## [WHAT IS NEEDED]
Beneath this line are the data; copy exactly the part of them that opens with the line containing "have h1 : Keeps a v0 := keeps_linAwake h" and closes with the line containing "clear_value v9", and only that part.

═════ MATERIAL FOR THIS TASK

/-! ## Machine/Lin.lean -/

theorem keeps_linFrame {a s : State} {x1} {x2} (h : Keeps a s) : Keeps a (linFrame s x1 x2) := by
  unfold linFrame
  exact keeps_setBit (keeps_putLin h)

theorem keeps_linEnd {a s : State} {x1} (h : Keeps a s) : Keeps a (linEnd s x1) := by
  unfold linEnd
  extract_lets +onlyGivenNames v0
  have h1 : Keeps a v0 := by
    unfold v0
    split
    · exact keeps_handled (keeps_noteBusy h)
    · exact h
  clear_value v0
  exact keeps_clrBit (keeps_putLin h1)

theorem keeps_linError {a s : State} {x1} {x2} (h : Keeps a s) : Keeps a (linError s x1 x2) := by
  unfold linError
  exact keeps_setBit (keeps_incSat (keeps_setFld h))

theorem keeps_linNoData {a s : State} {x1} {x2} (h : Keeps a s) : Keeps a (linNoData s x1 x2) := by
  unfold linNoData
  extract_lets +onlyGivenNames v0
  clear_value v0
  split
  · exact keeps_ite (keeps_linFrame h) (keeps_linFrame (keeps_incSat h))
  · exact keeps_linFrame (keeps_incSat h)

theorem keeps_linReadyAgain {a s : State} {x1} {x2} (h : Keeps a s) : Keeps a (linReadyAgain s x1 x2) := by
  unfold linReadyAgain
  exact keeps_ite (keeps_putLin h) h

theorem keeps_linFirst {a s : State} {x1} {x2} (h : Keeps a s) : Keeps a (linFirst s x1 x2) := by
  unfold linFirst
  extract_lets +onlyGivenNames v0
  clear_value v0
  split
  · exact keeps_latency (keeps_putLin h)
  · exact h

theorem keeps_linTake {a s : State} {x1} {x2} (h : Keeps a s) : Keeps a (linTake s x1 x2) := by
  unfold linTake
  extract_lets +onlyGivenNames v0
  clear_value v0
  refine keeps_ite ?_ ?_
  · extract_lets +onlyGivenNames v1
    clear_value v1
    exact keeps_linFrame (keeps_linFirst (keeps_setBit (keeps_ite h (keeps_clrBit h))))
  · exact keeps_linNoData h

theorem keeps_linPublish {a s : State} {x1} {x2} (h : Keeps a s) : Keeps a (linPublish s x1 x2) := by
  unfold linPublish
  exact keeps_ite (keeps_linFrame h) (keeps_linTake h)

theorem keeps_linPull {a s : State} {x1} {x2} {x3} (h : Keeps a s) : Keeps a (linPull s x1 x2 x3) := by
  unfold linPull
  split
  · split
    · split
      · rename_i x0 x1 x2 x3 x4 x5 x6 x7 x8 e9
        have h10 := keeps_snd e9 (keeps_pullLayout h)
        exact keeps_linFrame h10
      · rename_i x11 x12 x13 x14 x15 x16 x17 x18 e19
        have h20 := keeps_snd e19 (keeps_pullLayout h)
        exact keeps_linNoData h20
    · exact h
  · exact h

theorem keeps_linRespond {a s : State} {x1} {x2} (h : Keeps a s) : Keeps a (linRespond s x1 x2) := by
  unfold linRespond
  split
  · exact keeps_linPublish h
  · exact keeps_linFrame h

theorem keeps_linStart {a s : State} {x1} (h : Keeps a s) : Keeps a (linStart s x1) := by
  unfold linStart
  extract_lets +onlyGivenNames v0
  have h1 : Keeps a v0 := keeps_ite h (keeps_update h)
  clear_value v0
  extract_lets +onlyGivenNames v2
  clear_value v2
  extract_lets +onlyGivenNames v3
  have h4 : Keeps a v3 := keeps_putLin h1
  clear_value v3
  exact keeps_setFld h4

theorem keeps_linHeader {a s : State} {x1} {x2} (h : Keeps a s) : Keeps a (linHeader s x1 x2) := by
  unfold linHeader
  extract_lets +onlyGivenNames v0
  have h1 : Keeps a v0 := keeps_addStat (keeps_send h)
  clear_value v0
  exact keeps_linEdge h1

theorem keeps_linSleep {a s : State} {x1} (h : Keeps a s) : Keeps a (linSleep s x1) := by
  unfold linSleep
  extract_lets +onlyGivenNames v0
  have h1 : Keeps a v0 := keeps_linHeader h
  clear_value v0
  extract_lets +onlyGivenNames v2
  clear_value v2
  extract_lets +onlyGivenNames v3
  have h4 : Keeps a v3 := keeps_clrBit (keeps_putLin h1)
  clear_value v3
  exact keeps_linFrame h4

theorem keeps_slotAct {a s : State} {x1} {x2} (h : Keeps a s) : Keeps a (slotAct s x1 x2) := by
  unfold slotAct
  extract_lets +onlyGivenNames v0
  clear_value v0
  split
  · exact keeps_linRespond (keeps_linHeader h)
  · exact keeps_linFrame (keeps_linHeader h)
  · split
    · exact keeps_linRespond (keeps_linHeader h)
    · exact h
  · exact keeps_ite (keeps_linTake (keeps_linHeader h)) h
  · exact keeps_linFrame (keeps_linHeader h)
  · exact keeps_linSleep h
  · exact h

theorem keeps_noteSlot {a s : State} {x1} {x2} (h : Keeps a s) : Keeps a (noteSlot s x1 x2) := by
  unfold noteSlot
  exact keeps_putBit (keeps_setFld (keeps_setFld h))

theorem keeps_linAwake {a s : State} {x1} (h : Keeps a s) : Keeps a (linAwake s x1) := by
  unfold linAwake
  split
  · exact keeps_ite h (keeps_ite (keeps_linStart h) (keeps_update h))
  · exact h

theorem keeps_linLate {a s : State} {x1} (h : Keeps a s) : Keeps a (linLate s x1) := by
  unfold linLate
  exact keeps_ite h (keeps_setBit (keeps_incSat (keeps_putLin h)))

theorem keeps_linPostpone {a s : State} {x1} (h : Keeps a s) : Keeps a (linPostpone s x1) := by
  unfold linPostpone
  exact keeps_ite h (keeps_setBit (keeps_incSat h))

theorem keeps_slotBegin {a s : State} {x1} {x2} {x3} {x4} (h : Keeps a s) : Keeps a (slotBegin s x1 x2 x3 x4) := by
  unfold slotBegin
  extract_lets +onlyGivenNames v0
  have h1 : Keeps a v0 := keeps_ite (keeps_clrBit h) h
  clear_value v0
  extract_lets +onlyGivenNames v2
  clear_value v2
  extract_lets +onlyGivenNames v3
  have h4 : Keeps a v3 := keeps_putLin h1
  clear_value v3
  extract_lets +onlyGivenNames v5
  have h6 : Keeps a v5 := keeps_clrBit (keeps_noteSlot h4)
  clear_value v5
  extract_lets +onlyGivenNames v7
  clear_value v7
  exact keeps_ite (keeps_putLin h6) (keeps_ite h6 (keeps_slotAct h6))

theorem keeps_slotOver {a s : State} {x1} (h : Keeps a s) : Keeps a (slotOver s x1) := by
  unfold slotOver
  extract_lets +onlyGivenNames v0
  clear_value v0
  exact keeps_ite (keeps_putLin h) h

theorem keeps_slotStart {a s : State} {x1} (h : Keeps a s) : Keeps a (slotStart s x1) := by
  unfold slotStart
  extract_lets +onlyGivenNames v0
  have h1 : Keeps a v0 := keeps_linAwake h
  clear_value v0
  extract_lets +onlyGivenNames v2
  clear_value v2
  extract_lets +onlyGivenNames v3
  clear_value v3
  refine keeps_ite ?_ ?_
  · exact h1
  · extract_lets +onlyGivenNames v4
    clear_value v4
    refine keeps_ite ?_ ?_
    · exact h1
    · refine keeps_ite ?_ ?_
      · exact keeps_linLate h1
      · extract_lets +onlyGivenNames v5
        have h6 : Keeps a v5 := keeps_ite (keeps_linLate h1) h1
        clear_value v5
        refine keeps_ite ?_ ?_
        · split
          · exact keeps_ite (keeps_ite (keeps_linPostpone h6) (keeps_linSleep h6)) h6
          · exact h6
        · refine keeps_ite ?_ ?_
          · exact keeps_linPostpone h6
          · extract_lets +onlyGivenNames v7
            clear_value v7
            split
            · exact keeps_slotBegin h6

theorem keeps_linHeaderIn {a s : State} {x1} {x2} {x3} (h : Keeps a s) : Keeps a (linHeaderIn s x1 x2 x3) := by
  unfold linHeaderIn
  refine keeps_ite ?_ ?_
  · exact h
  · extract_lets +onlyGivenNames v0
    have h1 : Keeps a v0 := keeps_update h
    clear_value v0
    extract_lets +onlyGivenNames v2
    have h3 : Keeps a v2 := keeps_ite (keeps_linEnd h1) h1
    clear_value v2
    extract_lets +onlyGivenNames v4
    clear_value v4
    extract_lets +onlyGivenNames v5
    have h6 : Keeps a v5 := keeps_linEdge (keeps_putLin h3)
    clear_value v5
    extract_lets +onlyGivenNames v7
    clear_value v7
    split
    · exact keeps_linError h6
    · refine keeps_ite ?_ ?_
      · exact keeps_linError h6
      · refine keeps_ite ?_ ?_
        · exact keeps_linError h6
        · extract_lets +onlyGivenNames v8
          clear_value v8
          extract_lets +onlyGivenNames v9
          clear_value v9
          extract_lets +onlyGivenNames v10
          clear_value v10
          exact keeps_ite (keeps_linFrame h6) (keeps_linRespond h6)

theorem keeps_linCollide {a s : State} {x1} {x2} {x3} (h : Keeps a s) : Keeps a (linCollide s x1 x2 x3) := by
  unfold linCollide
  split
  · exact keeps_ite (keeps_setBit (keeps_putLin h)) h
  · exact h

theorem keeps_linFail {a s : State} {x1} {x2} {x3} (h : Keeps a s) : Keeps a (linFail s x1 x2 x3) := by
  unfold linFail
  extract_lets +onlyGivenNames v0
  have h1 : Keeps a v0 := keeps_linError (keeps_linEnd h)
  clear_value v0
  extract_lets +onlyGivenNames v2
  have h3 : Keeps a v2 := keeps_ite (keeps_furRewind h1) h1
  clear_value v2
  exact keeps_linCollide h3

theorem keeps_linCommit {a s : State} {x1} {x2} {x3} {x4} (h : Keeps a s) : Keeps a (linCommit s x1 x2 x3 x4) := by
  unfold linCommit
  split
  · rename_i x0 x1 x2 e3
    have h4 := keeps_snd e3 (keeps_busItem h)
    exact keeps_ite (keeps_addStat h4) h4

theorem keeps_linSent {a s : State} {x1} {x2} (h : Keeps a s) : Keeps a (linSent s x1 x2) := by
  unfold linSent
  extract_lets +onlyGivenNames v0
  clear_value v0
  extract_lets +onlyGivenNames v1
  have h2 : Keeps a v1 := keeps_putLin h
  clear_value v1
  extract_lets +onlyGivenNames v3
  have h4 : Keeps a v3 := keeps_send h2
  clear_value v3
  extract_lets +onlyGivenNames v5
  have h6 : Keeps a v5 := keeps_addStat (keeps_linEnd h4)
  clear_value v5
  exact keeps_ite (keeps_serveHints (keeps_linCommit h6)) h6

theorem keeps_linGood {a s : State} {x1} {x2} {x3} (h : Keeps a s) : Keeps a (linGood s x1 x2 x3) := by
  unfold linGood
  extract_lets +onlyGivenNames v0
  have h1 : Keeps a v0 := keeps_linEnd h
  clear_value v0
  extract_lets +onlyGivenNames v2
  have h3 : Keeps a v2 := keeps_validFrame h1
  clear_value v2
  extract_lets +onlyGivenNames v4
  have h5 : Keeps a v4 := keeps_remoteNm h3
  clear_value v4
  exact keeps_ite (keeps_serveHints (keeps_linReport (keeps_setBit h5))) (keeps_ite (keeps_serveHints (keeps_linCommit h5))
      (keeps_serveHints h5))

theorem keeps_linTimeout {a s : State} {x1} {x2} (h : Keeps a s) : Keeps a (linTimeout s x1 x2) := by
  unfold linTimeout
  split
  · exact h
  · exact keeps_ite h (keeps_ite (keeps_ite (keeps_linFail h) (keeps_ite (keeps_linEnd h) (keeps_linFail h))) (keeps_linEnd h))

══════════

## [TASK SOLUTION]
  have h1 : Keeps a v0 := keeps_linAwake h
  clear_value v0
  extract_lets +onlyGivenNames v2
  clear_value v2
  extract_lets +onlyGivenNames v3
  clear_value v3
  refine keeps_ite ?_ ?_
  · exact h1
  · extract_lets +onlyGivenNames v4
    clear_value v4
    refine keeps_ite ?_ ?_
    · exact h1
    · refine keeps_ite ?_ ?_
      · exact keeps_linLate h1
      · extract_lets +onlyGivenNames v5
        have h6 : Keeps a v5 := keeps_ite (keeps_linLate h1) h1
        clear_value v5
        refine keeps_ite ?_ ?_
        · split
          · exact keeps_ite (keeps_ite (keeps_linPostpone h6) (keeps_linSleep h6)) h6
          · exact h6
        · refine keeps_ite ?_ ?_
          · exact keeps_linPostpone h6
          · extract_lets +onlyGivenNames v7
            clear_value v7
            split
            · exact keeps_slotBegin h6

theorem keeps_linHeaderIn {a s : State} {x1} {x2} {x3} (h : Keeps a s) : Keeps a (linHeaderIn s x1 x2 x3) := by
  unfold linHeaderIn
  refine keeps_ite ?_ ?_
  · exact h
  · extract_lets +onlyGivenNames v0
    have h1 : Keeps a v0 := keeps_update h
    clear_value v0
    extract_lets +onlyGivenNames v2
    have h3 : Keeps a v2 := keeps_ite (keeps_linEnd h1) h1
    clear_value v2
    extract_lets +onlyGivenNames v4
    clear_value v4
    extract_lets +onlyGivenNames v5
    have h6 : Keeps a v5 := keeps_linEdge (keeps_putLin h3)
    clear_value v5
    extract_lets +onlyGivenNames v7
    clear_value v7
    split
    · exact keeps_linError h6
    · refine keeps_ite ?_ ?_
      · exact keeps_linError h6
      · refine keeps_ite ?_ ?_
        · exact keeps_linError h6
        · extract_lets +onlyGivenNames v8
          clear_value v8
          extract_lets +onlyGivenNames v9
          clear_value v9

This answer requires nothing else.